** Opening DATA block **
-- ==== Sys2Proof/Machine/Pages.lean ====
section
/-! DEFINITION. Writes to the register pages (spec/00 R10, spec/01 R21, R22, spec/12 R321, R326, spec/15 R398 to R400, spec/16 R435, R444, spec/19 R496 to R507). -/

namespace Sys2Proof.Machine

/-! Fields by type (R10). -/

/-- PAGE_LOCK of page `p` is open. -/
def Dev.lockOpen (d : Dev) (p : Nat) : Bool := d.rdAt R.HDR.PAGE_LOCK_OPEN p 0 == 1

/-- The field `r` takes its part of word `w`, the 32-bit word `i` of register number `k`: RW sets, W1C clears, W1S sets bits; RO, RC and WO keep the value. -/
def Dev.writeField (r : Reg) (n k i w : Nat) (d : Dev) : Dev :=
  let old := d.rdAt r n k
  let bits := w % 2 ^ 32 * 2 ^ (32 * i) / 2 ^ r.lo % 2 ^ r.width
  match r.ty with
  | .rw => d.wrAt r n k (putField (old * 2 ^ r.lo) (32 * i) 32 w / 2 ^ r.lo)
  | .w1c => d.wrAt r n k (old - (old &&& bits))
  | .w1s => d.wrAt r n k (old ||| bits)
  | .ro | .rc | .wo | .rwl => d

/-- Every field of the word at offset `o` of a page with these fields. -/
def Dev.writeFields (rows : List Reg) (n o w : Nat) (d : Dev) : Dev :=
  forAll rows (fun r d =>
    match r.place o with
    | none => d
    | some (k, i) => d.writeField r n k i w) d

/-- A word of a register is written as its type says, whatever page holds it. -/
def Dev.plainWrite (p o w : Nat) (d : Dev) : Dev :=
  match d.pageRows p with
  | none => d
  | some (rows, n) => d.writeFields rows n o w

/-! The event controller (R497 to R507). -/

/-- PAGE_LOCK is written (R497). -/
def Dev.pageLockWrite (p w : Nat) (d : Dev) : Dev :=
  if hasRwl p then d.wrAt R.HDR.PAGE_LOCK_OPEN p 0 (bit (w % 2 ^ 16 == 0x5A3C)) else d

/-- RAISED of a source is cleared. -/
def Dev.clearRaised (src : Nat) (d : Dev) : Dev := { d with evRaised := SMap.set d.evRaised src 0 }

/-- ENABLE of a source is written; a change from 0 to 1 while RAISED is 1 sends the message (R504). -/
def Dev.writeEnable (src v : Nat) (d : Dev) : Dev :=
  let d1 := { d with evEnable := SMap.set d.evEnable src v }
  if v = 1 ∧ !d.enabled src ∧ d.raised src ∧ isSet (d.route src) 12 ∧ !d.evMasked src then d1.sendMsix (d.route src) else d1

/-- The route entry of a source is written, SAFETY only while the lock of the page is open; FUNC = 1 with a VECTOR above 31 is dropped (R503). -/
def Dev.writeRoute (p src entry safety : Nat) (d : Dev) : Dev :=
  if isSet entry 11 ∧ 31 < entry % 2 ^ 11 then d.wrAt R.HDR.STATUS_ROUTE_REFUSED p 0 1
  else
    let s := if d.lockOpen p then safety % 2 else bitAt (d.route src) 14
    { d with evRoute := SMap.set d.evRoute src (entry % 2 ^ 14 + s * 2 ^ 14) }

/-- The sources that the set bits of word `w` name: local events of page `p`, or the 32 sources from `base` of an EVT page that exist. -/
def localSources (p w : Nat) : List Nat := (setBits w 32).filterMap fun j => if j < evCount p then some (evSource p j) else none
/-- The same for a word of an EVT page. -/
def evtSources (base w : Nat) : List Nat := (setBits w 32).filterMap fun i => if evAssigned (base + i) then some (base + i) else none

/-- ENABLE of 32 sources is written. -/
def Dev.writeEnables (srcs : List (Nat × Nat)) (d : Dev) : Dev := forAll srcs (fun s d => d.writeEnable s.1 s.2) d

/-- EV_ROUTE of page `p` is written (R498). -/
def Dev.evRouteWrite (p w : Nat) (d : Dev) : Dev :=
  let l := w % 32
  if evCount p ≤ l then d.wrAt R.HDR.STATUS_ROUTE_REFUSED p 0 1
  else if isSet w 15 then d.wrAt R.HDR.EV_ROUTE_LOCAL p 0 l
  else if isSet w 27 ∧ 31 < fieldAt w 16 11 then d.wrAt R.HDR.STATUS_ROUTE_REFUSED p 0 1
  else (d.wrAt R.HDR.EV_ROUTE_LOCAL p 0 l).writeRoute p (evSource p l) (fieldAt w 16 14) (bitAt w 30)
** Closing DATA block **
** Opening DATA block **
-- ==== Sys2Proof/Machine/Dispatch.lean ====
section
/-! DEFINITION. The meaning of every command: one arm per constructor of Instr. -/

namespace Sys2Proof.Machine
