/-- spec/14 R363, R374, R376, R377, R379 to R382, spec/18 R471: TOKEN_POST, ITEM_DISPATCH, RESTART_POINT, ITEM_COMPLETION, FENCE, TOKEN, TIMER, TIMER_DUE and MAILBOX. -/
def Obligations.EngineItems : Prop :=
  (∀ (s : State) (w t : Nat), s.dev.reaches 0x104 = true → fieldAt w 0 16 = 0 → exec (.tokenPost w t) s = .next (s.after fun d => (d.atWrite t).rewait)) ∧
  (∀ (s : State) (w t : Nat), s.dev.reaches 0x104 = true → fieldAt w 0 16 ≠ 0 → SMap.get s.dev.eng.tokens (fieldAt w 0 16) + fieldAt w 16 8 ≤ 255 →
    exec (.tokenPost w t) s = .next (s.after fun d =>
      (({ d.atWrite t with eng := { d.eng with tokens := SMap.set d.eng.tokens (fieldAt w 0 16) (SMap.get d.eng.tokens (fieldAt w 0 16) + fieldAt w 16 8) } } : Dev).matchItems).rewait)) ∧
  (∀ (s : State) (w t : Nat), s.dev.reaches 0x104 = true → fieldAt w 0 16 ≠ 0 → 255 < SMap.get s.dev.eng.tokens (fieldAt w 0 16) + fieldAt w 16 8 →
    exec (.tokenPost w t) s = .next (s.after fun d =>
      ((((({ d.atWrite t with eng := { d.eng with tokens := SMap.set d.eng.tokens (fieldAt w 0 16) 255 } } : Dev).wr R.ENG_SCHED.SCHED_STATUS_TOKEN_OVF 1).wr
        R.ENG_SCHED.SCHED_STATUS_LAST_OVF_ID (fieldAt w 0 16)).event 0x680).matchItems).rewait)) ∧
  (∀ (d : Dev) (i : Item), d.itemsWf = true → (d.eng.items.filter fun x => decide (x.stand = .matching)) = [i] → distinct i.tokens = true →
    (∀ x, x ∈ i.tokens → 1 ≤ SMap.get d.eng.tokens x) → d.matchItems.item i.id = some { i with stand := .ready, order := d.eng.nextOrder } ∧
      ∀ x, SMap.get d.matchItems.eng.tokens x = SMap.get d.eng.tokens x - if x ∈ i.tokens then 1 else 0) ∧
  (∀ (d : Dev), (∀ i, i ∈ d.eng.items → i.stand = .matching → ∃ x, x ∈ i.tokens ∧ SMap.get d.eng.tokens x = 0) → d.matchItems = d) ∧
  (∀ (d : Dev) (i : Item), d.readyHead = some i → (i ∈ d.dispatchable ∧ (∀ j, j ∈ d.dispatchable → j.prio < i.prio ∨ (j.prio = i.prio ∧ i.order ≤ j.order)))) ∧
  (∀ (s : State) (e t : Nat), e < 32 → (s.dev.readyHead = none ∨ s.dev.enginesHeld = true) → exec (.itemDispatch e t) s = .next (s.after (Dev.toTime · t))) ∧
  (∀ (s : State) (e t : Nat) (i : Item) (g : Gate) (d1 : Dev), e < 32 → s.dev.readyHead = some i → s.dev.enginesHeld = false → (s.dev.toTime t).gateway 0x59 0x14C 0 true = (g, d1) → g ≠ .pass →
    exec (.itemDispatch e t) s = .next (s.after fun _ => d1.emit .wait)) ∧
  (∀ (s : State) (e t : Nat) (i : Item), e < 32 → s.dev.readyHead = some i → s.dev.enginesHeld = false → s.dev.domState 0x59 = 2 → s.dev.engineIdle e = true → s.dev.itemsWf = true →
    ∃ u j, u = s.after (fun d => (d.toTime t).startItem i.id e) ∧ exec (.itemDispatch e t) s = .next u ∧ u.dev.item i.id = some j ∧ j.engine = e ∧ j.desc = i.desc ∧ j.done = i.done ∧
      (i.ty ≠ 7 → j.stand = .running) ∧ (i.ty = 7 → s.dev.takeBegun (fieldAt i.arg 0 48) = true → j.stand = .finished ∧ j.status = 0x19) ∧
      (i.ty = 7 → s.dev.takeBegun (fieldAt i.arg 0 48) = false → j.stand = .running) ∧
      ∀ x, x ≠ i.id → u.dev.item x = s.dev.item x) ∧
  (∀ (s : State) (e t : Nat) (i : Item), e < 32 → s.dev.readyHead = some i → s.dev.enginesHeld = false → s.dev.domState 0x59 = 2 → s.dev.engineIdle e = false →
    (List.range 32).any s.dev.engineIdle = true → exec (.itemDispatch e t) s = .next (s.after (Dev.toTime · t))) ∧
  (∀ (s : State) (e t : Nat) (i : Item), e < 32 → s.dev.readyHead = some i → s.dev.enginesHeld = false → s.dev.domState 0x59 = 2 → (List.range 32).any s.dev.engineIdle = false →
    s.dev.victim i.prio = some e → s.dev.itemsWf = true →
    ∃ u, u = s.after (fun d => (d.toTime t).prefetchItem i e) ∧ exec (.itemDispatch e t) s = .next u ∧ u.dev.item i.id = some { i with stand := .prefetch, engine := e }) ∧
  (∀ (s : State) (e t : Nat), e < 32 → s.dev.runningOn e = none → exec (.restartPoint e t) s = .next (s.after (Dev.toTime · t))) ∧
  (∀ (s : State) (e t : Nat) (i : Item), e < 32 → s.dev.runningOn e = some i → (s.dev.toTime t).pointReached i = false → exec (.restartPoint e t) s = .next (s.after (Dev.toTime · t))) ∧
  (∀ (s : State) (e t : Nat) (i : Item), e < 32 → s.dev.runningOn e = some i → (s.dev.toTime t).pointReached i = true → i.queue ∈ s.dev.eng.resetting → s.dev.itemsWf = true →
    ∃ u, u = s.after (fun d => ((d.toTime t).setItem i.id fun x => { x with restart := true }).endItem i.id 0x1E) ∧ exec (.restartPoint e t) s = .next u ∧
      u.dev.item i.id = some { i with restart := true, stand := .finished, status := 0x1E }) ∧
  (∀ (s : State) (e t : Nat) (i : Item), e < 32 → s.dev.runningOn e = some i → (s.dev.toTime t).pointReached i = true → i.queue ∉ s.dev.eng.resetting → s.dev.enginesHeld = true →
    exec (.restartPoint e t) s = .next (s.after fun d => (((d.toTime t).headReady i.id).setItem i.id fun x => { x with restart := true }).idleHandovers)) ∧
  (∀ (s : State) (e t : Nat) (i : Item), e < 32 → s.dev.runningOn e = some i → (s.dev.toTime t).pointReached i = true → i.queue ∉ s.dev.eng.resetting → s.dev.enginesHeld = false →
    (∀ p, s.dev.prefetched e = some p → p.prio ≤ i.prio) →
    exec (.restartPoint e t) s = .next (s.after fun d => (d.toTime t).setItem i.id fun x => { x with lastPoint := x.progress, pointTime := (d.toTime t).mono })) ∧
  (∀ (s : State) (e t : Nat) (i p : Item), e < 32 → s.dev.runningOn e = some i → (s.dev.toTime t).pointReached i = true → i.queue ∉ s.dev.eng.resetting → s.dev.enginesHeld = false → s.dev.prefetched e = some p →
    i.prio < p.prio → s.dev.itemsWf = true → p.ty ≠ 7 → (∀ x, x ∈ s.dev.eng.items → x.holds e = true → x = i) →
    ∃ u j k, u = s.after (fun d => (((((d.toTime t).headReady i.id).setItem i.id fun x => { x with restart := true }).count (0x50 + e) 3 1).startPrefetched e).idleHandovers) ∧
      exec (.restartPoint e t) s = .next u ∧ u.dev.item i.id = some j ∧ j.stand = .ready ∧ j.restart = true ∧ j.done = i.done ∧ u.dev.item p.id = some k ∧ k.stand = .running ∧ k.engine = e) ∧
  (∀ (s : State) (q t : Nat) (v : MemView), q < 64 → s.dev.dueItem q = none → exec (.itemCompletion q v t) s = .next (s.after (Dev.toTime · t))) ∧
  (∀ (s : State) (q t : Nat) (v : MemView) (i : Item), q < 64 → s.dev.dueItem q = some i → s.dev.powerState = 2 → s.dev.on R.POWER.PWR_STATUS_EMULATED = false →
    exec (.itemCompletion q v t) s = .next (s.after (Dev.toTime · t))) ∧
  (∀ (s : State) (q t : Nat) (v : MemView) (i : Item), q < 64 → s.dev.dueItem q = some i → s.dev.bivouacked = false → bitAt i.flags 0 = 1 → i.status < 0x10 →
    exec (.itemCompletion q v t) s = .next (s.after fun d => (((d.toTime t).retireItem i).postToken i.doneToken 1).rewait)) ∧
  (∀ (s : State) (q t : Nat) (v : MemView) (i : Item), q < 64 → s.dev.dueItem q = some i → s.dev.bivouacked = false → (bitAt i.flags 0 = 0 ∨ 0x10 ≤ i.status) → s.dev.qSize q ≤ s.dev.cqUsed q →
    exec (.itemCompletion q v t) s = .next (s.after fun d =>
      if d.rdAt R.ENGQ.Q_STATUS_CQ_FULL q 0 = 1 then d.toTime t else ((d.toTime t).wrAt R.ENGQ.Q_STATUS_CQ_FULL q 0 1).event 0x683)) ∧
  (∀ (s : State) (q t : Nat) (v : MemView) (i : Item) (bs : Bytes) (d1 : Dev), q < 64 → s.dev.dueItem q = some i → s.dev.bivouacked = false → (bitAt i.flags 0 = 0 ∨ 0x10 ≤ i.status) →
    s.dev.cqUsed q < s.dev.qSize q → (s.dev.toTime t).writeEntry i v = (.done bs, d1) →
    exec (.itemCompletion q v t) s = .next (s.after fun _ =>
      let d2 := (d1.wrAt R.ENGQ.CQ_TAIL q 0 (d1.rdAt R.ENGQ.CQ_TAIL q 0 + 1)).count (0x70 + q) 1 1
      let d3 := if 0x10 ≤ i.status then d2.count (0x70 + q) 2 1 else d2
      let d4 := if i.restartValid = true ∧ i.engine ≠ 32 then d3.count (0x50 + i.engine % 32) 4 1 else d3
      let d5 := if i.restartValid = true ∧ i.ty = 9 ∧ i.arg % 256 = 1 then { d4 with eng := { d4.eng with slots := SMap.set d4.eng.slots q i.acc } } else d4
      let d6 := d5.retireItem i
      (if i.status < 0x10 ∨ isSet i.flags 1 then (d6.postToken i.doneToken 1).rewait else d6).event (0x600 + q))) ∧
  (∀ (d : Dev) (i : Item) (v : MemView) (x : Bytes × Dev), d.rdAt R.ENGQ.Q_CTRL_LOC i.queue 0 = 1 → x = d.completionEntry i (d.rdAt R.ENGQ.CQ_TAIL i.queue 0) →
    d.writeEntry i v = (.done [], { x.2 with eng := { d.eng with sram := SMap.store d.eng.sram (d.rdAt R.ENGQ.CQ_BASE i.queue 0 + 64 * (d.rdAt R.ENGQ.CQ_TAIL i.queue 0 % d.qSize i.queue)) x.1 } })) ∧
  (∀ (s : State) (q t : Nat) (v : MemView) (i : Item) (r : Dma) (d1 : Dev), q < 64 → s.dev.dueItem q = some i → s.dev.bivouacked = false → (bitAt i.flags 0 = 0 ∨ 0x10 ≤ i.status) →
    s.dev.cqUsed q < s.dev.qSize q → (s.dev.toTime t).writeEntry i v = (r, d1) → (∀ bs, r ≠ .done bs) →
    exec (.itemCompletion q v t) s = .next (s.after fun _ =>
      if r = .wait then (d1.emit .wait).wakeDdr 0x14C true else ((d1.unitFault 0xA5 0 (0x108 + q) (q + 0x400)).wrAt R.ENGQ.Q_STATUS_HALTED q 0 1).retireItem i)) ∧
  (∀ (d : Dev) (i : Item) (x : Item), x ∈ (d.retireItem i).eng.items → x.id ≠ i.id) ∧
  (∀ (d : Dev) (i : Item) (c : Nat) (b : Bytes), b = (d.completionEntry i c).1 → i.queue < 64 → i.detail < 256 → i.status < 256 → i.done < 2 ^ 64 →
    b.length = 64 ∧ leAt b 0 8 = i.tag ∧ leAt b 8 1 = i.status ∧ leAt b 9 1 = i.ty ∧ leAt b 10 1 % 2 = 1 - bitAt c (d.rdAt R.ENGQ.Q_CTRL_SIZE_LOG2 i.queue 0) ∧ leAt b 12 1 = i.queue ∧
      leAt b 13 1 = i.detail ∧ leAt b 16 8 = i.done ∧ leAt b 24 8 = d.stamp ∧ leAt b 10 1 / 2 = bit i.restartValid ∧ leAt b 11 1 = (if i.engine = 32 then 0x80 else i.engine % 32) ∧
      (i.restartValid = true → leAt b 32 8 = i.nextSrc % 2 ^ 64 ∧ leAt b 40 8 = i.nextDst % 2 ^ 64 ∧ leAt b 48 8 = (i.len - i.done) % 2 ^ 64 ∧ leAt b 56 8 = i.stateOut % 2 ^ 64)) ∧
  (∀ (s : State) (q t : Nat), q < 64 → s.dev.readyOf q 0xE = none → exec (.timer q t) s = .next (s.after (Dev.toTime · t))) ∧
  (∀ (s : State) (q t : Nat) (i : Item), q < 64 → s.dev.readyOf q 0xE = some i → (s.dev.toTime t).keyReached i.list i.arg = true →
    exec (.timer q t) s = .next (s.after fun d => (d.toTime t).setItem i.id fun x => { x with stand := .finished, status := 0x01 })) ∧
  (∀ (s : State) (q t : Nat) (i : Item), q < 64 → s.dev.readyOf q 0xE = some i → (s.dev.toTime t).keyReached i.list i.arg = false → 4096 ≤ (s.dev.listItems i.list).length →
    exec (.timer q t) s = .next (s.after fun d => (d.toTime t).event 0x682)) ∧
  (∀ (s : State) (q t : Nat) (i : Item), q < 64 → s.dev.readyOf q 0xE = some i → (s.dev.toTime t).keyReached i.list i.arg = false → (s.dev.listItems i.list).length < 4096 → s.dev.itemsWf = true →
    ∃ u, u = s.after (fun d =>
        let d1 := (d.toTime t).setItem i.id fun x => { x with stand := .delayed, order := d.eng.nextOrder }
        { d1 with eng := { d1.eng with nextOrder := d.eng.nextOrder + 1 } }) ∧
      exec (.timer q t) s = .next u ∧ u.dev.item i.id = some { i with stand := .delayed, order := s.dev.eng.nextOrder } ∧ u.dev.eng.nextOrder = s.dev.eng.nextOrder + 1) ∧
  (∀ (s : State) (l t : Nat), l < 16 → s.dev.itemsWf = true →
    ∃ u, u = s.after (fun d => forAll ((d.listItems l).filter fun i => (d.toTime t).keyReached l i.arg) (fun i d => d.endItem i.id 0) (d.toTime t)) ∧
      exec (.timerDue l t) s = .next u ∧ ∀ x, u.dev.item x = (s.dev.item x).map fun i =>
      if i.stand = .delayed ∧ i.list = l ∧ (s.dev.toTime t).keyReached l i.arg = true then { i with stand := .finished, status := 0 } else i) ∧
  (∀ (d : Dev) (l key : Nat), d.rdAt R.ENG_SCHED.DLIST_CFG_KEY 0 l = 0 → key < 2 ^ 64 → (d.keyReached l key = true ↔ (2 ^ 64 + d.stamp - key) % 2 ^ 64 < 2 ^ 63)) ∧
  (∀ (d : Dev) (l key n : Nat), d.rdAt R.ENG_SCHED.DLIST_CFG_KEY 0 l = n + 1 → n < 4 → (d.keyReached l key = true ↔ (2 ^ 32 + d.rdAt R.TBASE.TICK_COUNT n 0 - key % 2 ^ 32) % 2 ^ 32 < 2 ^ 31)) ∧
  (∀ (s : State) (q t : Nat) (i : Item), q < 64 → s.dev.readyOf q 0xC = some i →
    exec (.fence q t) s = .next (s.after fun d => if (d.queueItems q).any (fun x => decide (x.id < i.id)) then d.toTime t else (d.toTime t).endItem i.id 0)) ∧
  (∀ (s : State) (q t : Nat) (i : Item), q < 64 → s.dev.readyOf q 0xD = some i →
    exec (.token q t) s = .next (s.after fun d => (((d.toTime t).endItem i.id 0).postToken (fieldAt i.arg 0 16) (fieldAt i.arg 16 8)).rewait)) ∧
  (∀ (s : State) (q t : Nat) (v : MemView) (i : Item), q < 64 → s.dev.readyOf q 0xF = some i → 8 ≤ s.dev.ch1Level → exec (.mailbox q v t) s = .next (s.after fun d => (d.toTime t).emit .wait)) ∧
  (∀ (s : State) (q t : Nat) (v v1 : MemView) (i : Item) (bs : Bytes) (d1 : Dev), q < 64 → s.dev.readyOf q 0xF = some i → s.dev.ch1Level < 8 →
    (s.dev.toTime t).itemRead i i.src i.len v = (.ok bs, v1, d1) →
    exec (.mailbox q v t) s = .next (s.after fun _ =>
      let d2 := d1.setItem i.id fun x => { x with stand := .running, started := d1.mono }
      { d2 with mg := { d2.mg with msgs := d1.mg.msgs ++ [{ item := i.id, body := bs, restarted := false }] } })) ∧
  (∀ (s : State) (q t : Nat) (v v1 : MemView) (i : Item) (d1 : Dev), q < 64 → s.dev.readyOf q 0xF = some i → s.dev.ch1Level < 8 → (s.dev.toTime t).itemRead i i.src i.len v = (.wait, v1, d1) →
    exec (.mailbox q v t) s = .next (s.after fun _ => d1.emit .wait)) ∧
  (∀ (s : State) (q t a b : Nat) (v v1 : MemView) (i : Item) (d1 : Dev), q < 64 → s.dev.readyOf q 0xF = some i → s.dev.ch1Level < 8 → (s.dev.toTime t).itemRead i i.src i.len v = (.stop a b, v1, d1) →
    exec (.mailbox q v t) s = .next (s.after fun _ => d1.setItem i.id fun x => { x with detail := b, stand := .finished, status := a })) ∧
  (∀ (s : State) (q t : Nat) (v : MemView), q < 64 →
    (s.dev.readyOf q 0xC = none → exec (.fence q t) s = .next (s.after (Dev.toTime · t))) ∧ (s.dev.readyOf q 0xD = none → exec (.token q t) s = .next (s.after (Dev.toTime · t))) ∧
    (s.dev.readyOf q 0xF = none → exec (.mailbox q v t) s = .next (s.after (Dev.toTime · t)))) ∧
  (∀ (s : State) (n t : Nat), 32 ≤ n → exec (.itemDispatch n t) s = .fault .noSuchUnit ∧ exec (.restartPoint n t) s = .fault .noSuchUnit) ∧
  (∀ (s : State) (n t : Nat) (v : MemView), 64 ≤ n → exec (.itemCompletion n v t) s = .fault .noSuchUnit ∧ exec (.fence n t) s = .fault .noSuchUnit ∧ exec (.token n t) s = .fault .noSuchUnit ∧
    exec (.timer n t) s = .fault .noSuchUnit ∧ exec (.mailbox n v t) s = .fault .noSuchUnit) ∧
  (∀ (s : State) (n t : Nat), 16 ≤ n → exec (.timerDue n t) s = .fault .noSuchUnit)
** Closing DATA block **
** Opening DATA block **
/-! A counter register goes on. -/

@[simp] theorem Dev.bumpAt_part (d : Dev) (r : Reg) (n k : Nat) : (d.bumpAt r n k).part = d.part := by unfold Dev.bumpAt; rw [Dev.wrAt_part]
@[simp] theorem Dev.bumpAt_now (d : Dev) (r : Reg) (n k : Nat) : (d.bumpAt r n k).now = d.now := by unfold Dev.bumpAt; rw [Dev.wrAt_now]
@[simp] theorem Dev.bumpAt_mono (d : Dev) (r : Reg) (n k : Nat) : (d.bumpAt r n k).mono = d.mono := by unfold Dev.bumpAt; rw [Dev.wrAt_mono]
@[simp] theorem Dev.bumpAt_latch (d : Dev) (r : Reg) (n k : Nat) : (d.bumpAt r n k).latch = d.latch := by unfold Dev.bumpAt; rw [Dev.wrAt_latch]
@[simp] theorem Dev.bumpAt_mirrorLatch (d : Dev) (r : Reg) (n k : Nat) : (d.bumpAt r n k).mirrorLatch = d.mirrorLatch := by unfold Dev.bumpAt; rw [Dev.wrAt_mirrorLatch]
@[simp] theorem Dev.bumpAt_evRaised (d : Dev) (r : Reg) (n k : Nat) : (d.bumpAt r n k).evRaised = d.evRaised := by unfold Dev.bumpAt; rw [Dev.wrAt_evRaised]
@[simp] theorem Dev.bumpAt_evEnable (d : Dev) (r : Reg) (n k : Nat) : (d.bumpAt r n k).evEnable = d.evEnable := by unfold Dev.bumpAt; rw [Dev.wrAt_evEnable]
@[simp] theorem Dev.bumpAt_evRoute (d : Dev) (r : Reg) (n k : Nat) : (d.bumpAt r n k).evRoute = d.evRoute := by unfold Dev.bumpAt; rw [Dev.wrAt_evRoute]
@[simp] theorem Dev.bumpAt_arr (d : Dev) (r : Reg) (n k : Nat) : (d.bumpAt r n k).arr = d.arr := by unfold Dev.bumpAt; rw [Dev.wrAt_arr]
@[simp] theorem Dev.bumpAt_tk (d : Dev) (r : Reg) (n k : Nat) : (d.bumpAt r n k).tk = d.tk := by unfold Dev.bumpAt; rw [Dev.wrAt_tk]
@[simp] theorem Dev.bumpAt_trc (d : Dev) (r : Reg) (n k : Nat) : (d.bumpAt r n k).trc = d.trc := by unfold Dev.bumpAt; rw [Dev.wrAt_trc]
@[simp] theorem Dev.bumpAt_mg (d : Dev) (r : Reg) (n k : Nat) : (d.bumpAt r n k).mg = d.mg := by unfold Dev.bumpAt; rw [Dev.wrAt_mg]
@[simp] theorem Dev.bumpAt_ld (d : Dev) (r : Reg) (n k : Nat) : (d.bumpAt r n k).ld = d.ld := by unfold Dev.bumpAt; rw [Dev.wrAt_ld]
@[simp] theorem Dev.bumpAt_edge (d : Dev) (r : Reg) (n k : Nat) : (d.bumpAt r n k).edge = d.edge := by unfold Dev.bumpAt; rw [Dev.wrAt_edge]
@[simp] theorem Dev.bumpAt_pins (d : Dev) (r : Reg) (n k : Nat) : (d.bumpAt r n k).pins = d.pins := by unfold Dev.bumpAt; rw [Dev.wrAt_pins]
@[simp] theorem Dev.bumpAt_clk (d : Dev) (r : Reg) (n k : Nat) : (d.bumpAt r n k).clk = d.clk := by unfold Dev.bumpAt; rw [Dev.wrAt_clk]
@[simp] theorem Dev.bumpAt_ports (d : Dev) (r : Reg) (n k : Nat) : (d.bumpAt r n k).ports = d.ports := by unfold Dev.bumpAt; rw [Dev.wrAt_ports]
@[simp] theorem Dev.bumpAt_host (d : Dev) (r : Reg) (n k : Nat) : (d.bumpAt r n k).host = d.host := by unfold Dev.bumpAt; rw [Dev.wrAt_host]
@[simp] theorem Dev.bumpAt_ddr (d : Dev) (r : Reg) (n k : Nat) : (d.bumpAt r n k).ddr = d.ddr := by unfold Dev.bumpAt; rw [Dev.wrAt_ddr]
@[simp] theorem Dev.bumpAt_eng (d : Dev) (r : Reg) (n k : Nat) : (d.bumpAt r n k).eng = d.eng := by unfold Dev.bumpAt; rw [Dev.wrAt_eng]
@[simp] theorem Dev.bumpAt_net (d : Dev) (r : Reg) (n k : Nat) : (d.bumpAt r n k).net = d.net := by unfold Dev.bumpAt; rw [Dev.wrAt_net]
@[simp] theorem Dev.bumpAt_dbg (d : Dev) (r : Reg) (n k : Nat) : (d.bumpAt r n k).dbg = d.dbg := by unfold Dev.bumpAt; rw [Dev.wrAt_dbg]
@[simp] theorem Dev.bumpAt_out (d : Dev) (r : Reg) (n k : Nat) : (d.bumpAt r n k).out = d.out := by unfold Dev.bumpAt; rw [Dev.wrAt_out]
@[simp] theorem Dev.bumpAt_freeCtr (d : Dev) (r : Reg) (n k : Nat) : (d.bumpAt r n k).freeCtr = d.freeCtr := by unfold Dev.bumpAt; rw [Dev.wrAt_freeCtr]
** Closing DATA block **
ASSIGNED TASK:
Would you please write out, exactly and with no other lines, the stretch of the listing above from the line containing "message (R504). -/" through the line containing "written (R498). -/"?

EXERCISE RESULT:
/-- ENABLE of a source is written; a change from 0 to 1 while RAISED is 1 sends the message (R504). -/
def Dev.writeEnable (src v : Nat) (d : Dev) : Dev :=
  let d1 := { d with evEnable := SMap.set d.evEnable src v }
  if v = 1 ∧ !d.enabled src ∧ d.raised src ∧ isSet (d.route src) 12 ∧ !d.evMasked src then d1.sendMsix (d.route src) else d1

/-- The route entry of a source is written, SAFETY only while the lock of the page is open; FUNC = 1 with a VECTOR above 31 is dropped (R503). -/
def Dev.writeRoute (p src entry safety : Nat) (d : Dev) : Dev :=
  if isSet entry 11 ∧ 31 < entry % 2 ^ 11 then d.wrAt R.HDR.STATUS_ROUTE_REFUSED p 0 1
  else
    let s := if d.lockOpen p then safety % 2 else bitAt (d.route src) 14
    { d with evRoute := SMap.set d.evRoute src (entry % 2 ^ 14 + s * 2 ^ 14) }

/-- The sources that the set bits of word `w` name: local events of page `p`, or the 32 sources from `base` of an EVT page that exist. -/
def localSources (p w : Nat) : List Nat := (setBits w 32).filterMap fun j => if j < evCount p then some (evSource p j) else none
/-- The same for a word of an EVT page. -/
def evtSources (base w : Nat) : List Nat := (setBits w 32).filterMap fun i => if evAssigned (base + i) then some (base + i) else none

/-- ENABLE of 32 sources is written. -/
def Dev.writeEnables (srcs : List (Nat × Nat)) (d : Dev) : Dev := forAll srcs (fun s d => d.writeEnable s.1 s.2) d

/-- EV_ROUTE of page `p` is written (R498). -/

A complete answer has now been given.